-- ==== Sys2Proof/Tests/Slice0.lean ====
section
/-! SUPPORT. The writer's own tests: refused configurations, decoded words, vectors of spec/95_test_vectors.md, and a witness for
the hypotheses of each statement of Certificates/Slice0/Obligations.lean. -/

namespace Sys2Proof.Tests

-- one declaration after the other: each waits for its kernel check, so that few threads are alive at a time
set_option Elab.async false

open Sys2Proof.Machine

/-! ### Test tables and configurations (95_test_vectors section 0) -/

/-- `S_T(b) = b ^ 0xA5` -/
def tableT : Vector Byte 256 := Vector.ofFn fun i => BitVec.ofFin i ^^^ 0xA5

/-- `S_M(b) = (37*b + 11) mod 256` -/
def tableM : Vector Byte 256 := Vector.ofFn fun i => BitVec.ofNat 8 (37 * i.val + 11)

theorem tableT_nodup : tableT.toList.Nodup := by
  rw [tableT, Vector.toList_ofFn]
  exact List.nodup_ofFn_ofInjective fun a b h => by simpa using congrArg BitVec.toFin ((BitVec.xor_left_inj _).1 h)

theorem tableM_nodup : tableM.toList.Nodup := by
  rw [tableM, Vector.toList_ofFn]
  refine List.nodup_ofFn_ofInjective fun a b h => ?_
  have := congrArg BitVec.toNat h
  simp only [BitVec.toNat_ofNat] at this
  apply Fin.ext
  omega

/-- CFG_SMALL with N = 32 and S_T. -/
def cfgT : Config := { toParams := Params.small 32 tableT, ok := Params.small_ok (by decide) (by decide) tableT_nodup }

/-- CFG_SMALL with N = 1024 and S_M. -/
def cfgM : Config := { toParams := Params.small 1024 tableM, ok := Params.small_ok (by decide) (by decide) tableM_nodup }

/-- CFG_SMALL with N = 32 and S_M. -/
def cfgM32 : Config := { toParams := Params.small 32 tableM, ok := Params.small_ok (by decide) (by decide) tableM_nodup }

/-- CFG_SMALL with N = 30 and S_T. -/
def cfg30 : Config := { toParams := Params.small 30 tableT, ok := Params.small_ok (by decide) (by decide) tableT_nodup }

/-- CFG_LARGE with N = 256 and S_M. -/
def cfgL : Config :=
  { toParams := Params.large 256 tableM
    ok := by simp [Params.error?, Params.large, Params.keyElements, Params.recBytes, tableM_nodup] }

/-- A legal configuration with KE(8) = 0: one-byte words, one word a block, N = 4. -/
def cfgTiny : Config :=
  { toParams := { Params.small 4 tableT with wBytes := 1, align := 1, blockWords := 1, blockBytes := 1 }
    ok := by simp [Params.error?, Params.small, Params.keyElements, Params.recBytes, tableT_nodup] }

/-- The first `n` bytes of the key pattern K_id, the zero bytes unlisted. -/
def keyId (n : Nat) : Memory :=
  ((List.range n).map fun j => (j, BitVec.ofNat 8 j)).filter fun c => c.2 != 0

/-- The BCE after reset, its key loaded and locked, IDXOFF `off`, REC `rec`, ARG0 `x`. -/
def ready (c : Config) (off x : Word) (rec : Memory) : State :=
  { State.resetOf c with locked := true, keyStore := keyId c.keyBytes, idxoff := off, arg0 := x, recBuf := rec }

/-- A field of the next state. -/
def field {α : Type} (f : State → α) : Host.Outcome State Fault Refusal → Option α
  | .next s => some (f s)
  | .fault _ => none
  | .refused _ => none

/-- STATUS and ERRINFO. -/
def record (s : State) : Nat × Nat := ((statusWord s).toNat, s.errinfo.toNat)

/-- A write, and a read. -/
def wr (off : Offset) (n : Width) (v : Word) : Access := { dir := .write, off := off, width := n, data := v }
def rd (off : Offset) (n : Width) : Access := { dir := .read, off := off, width := n, data := 0 }

/-- The same state with these turns. -/
def turns (q : List Turn) (s : State) : State := { s with sched := q }

/-! ### Refused configurations: one for each constraint of 00_scope R9 -/

def small : Params := Params.small 32 tableT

************

• [PROBLEM TO WORK ON]:
Copy each line of the entries in which the string "locked" is found.

• [TASK SOLUTION]:
/-- The BCE after reset, its key loaded and locked, IDXOFF `off`, REC `rec`, ARG0 `x`. -/
  { State.resetOf c with locked := true, keyStore := keyId c.keyBytes, idxoff := off, arg0 := x, recBuf := rec }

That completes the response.